By Dr. Mona Tauber, Math Specialist at The Langley School

This discussion, that can be heard in upper elementary classrooms, reveals much about children’s mental math skills, as well as what children understand about numbers. This school year, in the short time I’ve been at The Langley School as a newly hired math specialist, I am not surprised to hear teachers and parents discuss a similar theme: math facts. This topic may be new for some households and yet has been a common point of contention in mathematics for years. I hear both individual frustration around the “drill and kill method” or what is often referred to as “rote memorization” and simultaneously a joint desire for all children to learn their math facts.  

We know children need to learn their math facts and the goal is to eventually recall them quickly. Yet, the discussion with students above shows that understanding numbers is about more than just “knowing your math facts.” It is part of what we call computational fluency and we know that a deeper understanding of whole numbers, along with fractions and proportional reasoning, has been shown to prepare children for algebra. So what does it mean to be “fluent in math?”

Three Parts to Demonstrating Computational Fluency
Computational fluency commonly refers to building and using efficient and accurate computation methods. Children develop computational fluency when they demonstrate:

• flexibility in the methods they choose (e.g., using different mental math paths as shown above, using different algorithms like the traditional or area model, or using drawings or tables)
• understanding and can explain these methods
• an ability to calculate answers accurately and efficiently

Children should use computational methods based on mathematical ideas that they understand well, including the structure of the base-ten number system, properties of multiplication and division, and number relationships.

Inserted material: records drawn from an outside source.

-- ==== Sys2Proof/Machine/Boot.lean ====
section
/-! DEFINITION. Power, the boot chain, the configuration image, bring-up and the core map (01 R29, R42, R43; 15 R593; 16 R615-R632;
17 R652, R657, R658, R662). -/

namespace Sys2Proof.Machine

/-! ### Power and reset (16 R615-R617) -/

/-- The device with every unit in reset: the flash, the fuses, the pins and host memory stay, and the remap table where its retained
SRAM keeps it, less the rows that post-package repair fuses (16 R615, R617; 12 R469). -/
def offState (s : State) (remap : Bool) : State :=
  { State.reset with
    pending := s.pending
    freeCtr := s.freeCtr
    hostMem := s.hostMem
    boot := { State.reset.boot with
      pwrgood := s.boot.pwrgood, perst := s.boot.perst, gpio := s.boot.gpio, dir0 := s.boot.dir0, dir1 := s.boot.dir1
      flash := s.boot.flash, coreRecord := s.boot.coreRecord }
    keep := { State.reset.keep with
      udsErased := s.keep.udsErased, rootHash := s.keep.rootHash, revoked := s.keep.revoked, svnFloor := s.keep.svnFloor
      lifecycle := s.keep.lifecycle }
    elec := { s.elec with overtemp := [] }
    chans := if remap then
        (s.chans.map fun c => (c.1, { chanReset with
          remap := c.2.remap.filter fun e => !Config.rowFused c.1 e.row, sparesUsed := c.2.sparesUsed })).filter fun c => decide (c.2 ≠ chanReset)
      else [] }

/-- Whether a directory copy is valid: its MAGIC and its CRC match (16 R620). -/
def dirValid (c : DirCopy) : Bool := c.length == 20 && fld c 0 4 == 0x5249444D && fld c 0x10 4 == crc32 (c.take 16)

/-- The SEQ of a directory copy (16 R620). -/
def dirSeq (c : DirCopy) : Nat := fld c 4 4

/-- The bytes of a directory copy (16 R620). -/
def dirCopyBytes (seq active : Nat) : DirCopy :=
  let b := natLe 4 0x5249444D ++ natLe 4 seq ++ natLe 1 active ++ natLe 7 0
  b ++ natLe 4 (crc32 b)

/-- The slot that is ACTIVE: the valid copy with the greater SEQ names it, and slot A is taken where neither copy is valid (16 R620). -/
def activeSlot (s : State) : Nat :=
  let a := s.boot.dir0
  let b := s.boot.dir1
  if dirValid a && (!dirValid b || decide (dirSeq b < dirSeq a)) then fld a 8 1 % 2 else if dirValid b then fld b 8 1 % 2 else 0

/-- The slot the ROM tries next: the ACTIVE one, then the other (16 R621). -/
def bootSlot (s : State) : Nat := if s.boot.tried.isEmpty then activeSlot s else 1 - activeSlot s

/-- Set STAGE. -/
def setStage (s : State) (n : Nat) : State := fset s regBootStatus 15 12 n

/-- PWRGOOD_RISE: a cold start samples GPIO0-3 and starts the ROM, unless a die reads above 100 °C (16 R615; 19 R716; 20 R752). -/
def execPwrgoodRise (gpio : Nat) (s : State) : Out :=
  if s.boot.pwrgood ∨ s.elec.thermtrip ∨ s.elec.dieTemp.any (fun d => decide (100 < d.2)) then .next s
  else .next (bootMap (offState s false) fun b => { b with pwrgood := true, gpio := gpio % 16 })
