-- ==== Sys2Proof/Machine/System.lean ====
section
/-! DEFINITION. Class 0xA: special registers, fences, spawning and ending a task (03 R102, R105, R114, R118; 10 R396,
R397). -/

namespace Sys2Proof.Machine

/-- NOP (R102). -/
def execNop (h : Hart) (g : Guard) (s : State) : Out :=
  spelled (.nop h g) h s <| issue s h g fun s => nextPc s h

/-- MFENCE: every access of the model completes before the next instruction of its hart, so the fence only moves the
program counter on (R118). -/
def execMfence (h : Hart) (g : Guard) (s : State) : Out :=
  spelled (.mfence h g) h s <| issue s h g fun s => nextPc s h

/-- The value of a special register; none where the index is not listed. On a control core the entries that describe a
task, a strand or a compute core read 0 (R114). -/
def special (s : State) (h : Hart) (idx : Nat) : Option Word :=
  let t := hart s h
  let w := fun n : Nat => some (BitVec.ofNat 64 n)
  let mine := fun n : Nat => match h with
    | .ctrl _ => some 0
    | .strand _ _ => some (BitVec.ofNat 64 n)
  let k := taskGet s t.task
  let d := fun (f : TaskDesc → Nat) => match k with
    | some k => mine (f k.desc)
    | none => mine 0
  let p := match coreOf h with
    | some p => p
    | none => 0
  match idx with
  | 0x000 => mine t.task
  | 0x001 => d (·.flow)
  | 0x002 => d (·.prio)
  | 0x003 => mine (hartNo h % 64)
  | 0x004 => (match k with | some k => mine k.lcore | none => mine 0)
  | 0x005 => mine p
  | 0x006 => w s.boot.dev
  | 0x007 => w s.tsq.tick
  | 0x008 => w s.now
  | 0x009 => mine ((s.now - t.startAt) * 3 / 5)
  | 0x00A => w (applyAt s)
  | 0x00B => mine (spBase p)
  | 0x020 => some (t.fflags.zeroExtend 64)
  | _ =>
    if 0x010 ≤ idx ∧ idx ≤ 0x017 then
      d fun d =>
        let b := regionBounds (d.regions.getD ((idx - 0x10) / 2) 0)
        if idx % 2 = 0 then b.1 else b.2
    else none

/-- MFS (R102, R114). -/
def execMfs (h : Hart) (g : Guard) (rd : Reg) (idx : BitVec 12) (s : State) : Out :=
  spelled (.mfs h g rd idx) h s <| issue s h g fun s =>
    match special s h idx.toNat with
    | some v => retire s h rd v
    | none => illegal s h

/-- MTS: FFLAGS alone may be written; any other index raises ILLEGAL (R102, R114). -/
def execMts (h : Hart) (g : Guard) (rs1 : Reg) (idx : BitVec 12) (s : State) : Out :=
  spelled (.mts h g rs1 idx) h s <| issue s h g fun s =>
    if idx.toNat = 0x020 then
      let v := (reg s h rs1).truncate 5
      let t := hart s h
      nextPc (putHart s h { t with fflags := v }) h
    else illegal s h

/-- SPAWN: submit the descriptor at scratchpad offset x for the spawning task's request; a full list holds the strand
(R102, R105; 10 R386, R396). -/
def execSpawn (h : Hart) (g : Guard) (rd rs1 : Reg) (s : State) : Out :=
  spelled (.spawn h g rd rs1) h s <| issue s h g fun s => strandOnly s h fun p s =>
    let x := (reg s h rs1).toNat
    if x % 128 ≠ 0 then demandFault s h 2 x
    else if spSize ≤ x then demandFault s h 3 x
    else
      let req := match taskGet s (hart s h).task with
        | some k => k.req
        | none => 0
      let (st, s) := submit s (readBytes s (spBase p + x) 128) req true
      if st = 2 ∨ st = 3 then
        let s := if (hart s h).deadline ≠ 0 then s
          else match taskGet s (hart s h).task with
            | some k => let c := telGet s k.lcore; telPut s k.lcore { c with spawnWaits := c.spawnWaits + 1 }
            | none => s
        waitRoom s h (.listRoom x)
      else retire (accepted s h) h rd (BitVec.ofNat 64 st)

/-- TEND: the task's result word is x[31:0], and the strand waits for its commands (R96, R102; 10 R397). While it waits it stands in WAIT, and
is counted there by COR_STRANDS, with no wait deadline: the table of R96 names no state for it and R397 takes a timeout only from RUNNING
(DESIGN CHOICE, log 12). -/
def execTend (h : Hart) (g : Guard) (rs1 : Reg) (s : State) : Out :=
  spelled (.tend h g rs1) h s <| issue s h g fun s => strandOnly s h fun _ s =>
    let id := (hart s h).task
    match taskGet s id with
    | none => s
    | some t =>
      let s := taskPut s id { t with state := .ending, result := (reg s h rs1).toNat % 2 ^ 32 }
      let t := hart s h
      putHart s h { t with st := .wait, wait := .ending, deadline := 0 }

end Sys2Proof.Machine
end

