/-- The switch-stage items in the order of R59: DIR_SWITCH, VERSION, FENCE, FW_SWITCH and REBASE, then those of an unknown kind, which are
skipped (R62). The FENCE items that the tick sequencer adds run under a hold plan too (R65; 15 R578). -/
def switchItems (s : State) : State :=
  let items := windowItems s
  let run := fun (p : Nat → Bool) (s : State) => if s.tsq.holdTick then s else (items.filter fun k => p (itemKind k.2)).foldl switchItem s
  let s := run (· == 7) (run (· == 6) s)
  let fs := s.tsq.fences
  let s := fs.foldl runFence (run (· == 8) (tsqMap s fun t => { t with fences := [] }))
  run (fun k => k == 0 || decide (10 < k)) (run (· == 10) (run (· == 9) s))

/-- The GRANT item of the next plan, and the hand-over of NEXT to ACTIVE; the window of a held tick carries out no GRANT (R57, R59, R65; 15 R591; 17
R662). DESIGN CHOICE: NEXT holds zeros after the hand-over, and what was written into it after the apply point is lost; the spec says nothing of it. -/
def handOver (s : State) : State :=
  match s.tsq.take with
  | none => s
  | some p =>
    let s := if s.tsq.holdTick then s else ((planItems p).filter fun k => itemKind k.2 == 2).foldl (installGrants · (s.tsq.tick + 1)) s
    let e := rdyGet s 0
    let s := if e.reason = 0x32 ∨ e.released then setRecovered s 0 else s
    let named := ((planItems p).filter fun k => itemKind k.2 == 9).map fun k => fld k.2 1 1
    let s := keepMap s fun k => { k with named := named }
    tsqMap s fun t => { t with planActive := p, planNext := [], plan := .empty, holdTicks := 0 }

/-- Groups of local windows fenced since the last switch stage are recorded out of every pool, and their evacuation begins; data of the interleaved
region cannot be moved (09 R368, R381; 12 R467). -/
def excludeGroups (s : State) : State :=
  s.chans.foldl (fun s c =>
    let ch := chanGet s c.1
    let groups := ch.fenced.filter fun g => decide (2 ^ 31 - localBytes s ≤ g * 2 ^ 20)
    if groups.all ch.excluded.contains then s else event (chanPut s c.1 { ch with excluded := groups }) regPlcEvents 0) s

/-- READY ports carry granted and spill cells from this switch stage on (13 R519). -/
def openPorts (s : State) : State :=
  (List.range 16).foldl (fun s p => if rdyState s (idxPort p) == .ready then portPut s p { portGet s p with dataOk := true } else s) s

/-- The keeper rewrites the core map record after a switch stage that has changed the map (16 R631). DESIGN CHOICE: while the keeper restarts it writes
none, and the first switch stage after the restart writes the map of that time; a reset in between finds the old record (01 R42 does not say). -/
def writeCoreMap (s : State) : State :=
  if s.boot.coreRecordDirty && !s.keep.restarting then
    bootMap s fun b => { b with coreRecord := coreRecordBytes s, coreRecordDirty := false }
  else s

/-- The switch stage (R59, R61, R65): the items, what takes effect with them, the hand-over, and the records of the tick. -/
def switchStage (s : State) : State :=
  let s := switchItems (decayForwards s)
  let s := pipelineSwitch (ruleSwitch (placementSwitch (installBcasts s)))
  let s := storeDir (dropCopies (rehome s))
  let hold := s.tsq.holdTick
  let s := viewExit (greyExit (barrierSwitch (handOver s)))
  let s := if hold then s else vetoRecover s
  let s := writeCoreMap (openPorts (excludeGroups s))
  finalRecords (writeDevRing (writeCoreRing s))

/-- BULK_CUT_OFF: 4 µs before the end of the tick the bulk stages end, what has not completed is deferred, and the switch stage runs
(R59-R61). -/
def execBulkCutOff (s : State) : Out :=
  if !inApply s ∨ s.tsq.stage = 3 then .next s
  else
    let s := tsqMap (advance s (cutAt s)) fun t => { t with stage := 3, copies := t.copies.filter fun k => !arrivalsDone s k.2 }
    let s := countDeferred s
    let next := if s.tsq.holdTick then s.tsq.deferredItems else deferral s
    .next (closeAccepted (tsqMap (switchStage (broadcast s)) fun t => { t with deferredItems := next, todo := [], copies := [] }) next)

end Sys2Proof.Machine
end

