-- ==== Sys2Proof/Machine/Core.lean ====
section
/-! DEFINITION. The block as the host's interface takes it. -/

def Sys2Proof.core : Host.Core := { State := Sys2Proof.Machine.State, Fault := Sys2Proof.Machine.Fault, Refusal := Sys2Proof.Machine.Refusal, step := Sys2Proof.Machine.step, reset := Sys2Proof.Machine.State.reset }
end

How to Develop Computational Fluency in Students
Developing computational fluency, including quick and accurate recall with the basic facts, is a developmental process. Children move through stages, starting with counting, then to more efficient reasoning strategies and eventually to quick recall. Therefore, our instructional support must mirror these same phases, including opportunities to practice and build their basic facts. That is why at The Langley School we use strategies like counting, skip counting, breaking apart numbers into friendlier numbers students know, estimation, and mental math starting in junior kindergarten and continuing in the upper elementary grades when students are studying multiplication and division. 

The student discussion at the start of this blog and this video from Jo Boaler (or this related one for parents and teachers) provide you some insight into why Math in Focus (the curriculum currently used at The Langley School) and other curriculum today support children’s flexible thinking as they develop their basic facts. For example, children may not yet recall that 7 x 9 is 63, but if they see that 7 x 10 is 70 and that 9 is 1 less group of 7 or they know 5 x 9 is 45 and 2 more groups of 9 is 18, they can figure out that the product is 63. Guessing does not build the same math self-confidence and empowerment that we want for all children. Think back to your days of studying only through flashcards!  

A sample of fourth-grade students at The Langley School sharing how they mentally solved two different multi-digit multiplication problems.

Changing Our Approach to Meet Today’s Expected Math Skills
Practice is important and supports automaticity, but what we call “rote memorization” or “drill and kill” as the sole method is one of the least effective ways to reach fluency. Memorizing facts and procedures before developing an understanding of the concepts inhibits flexibility. Trying to imagine the traditional multiplication method like Student #1 in the scenario above only works up to a certain point.

If you would like to learn more about the strategies The Langley School uses to support computational fluency, please contact your child’s classroom teacher or Langley’s math specialists. We can work together to help children develop a deeper sense of numbers. From my perspective, there is great power in changing our collective view and instructional practices to broaden children’s views of mathematics and help them approach and make sense of the mathematics.

Change is inevitable and when welcomed, it can be the catalyst we all need to grow in new ways together alongside the children.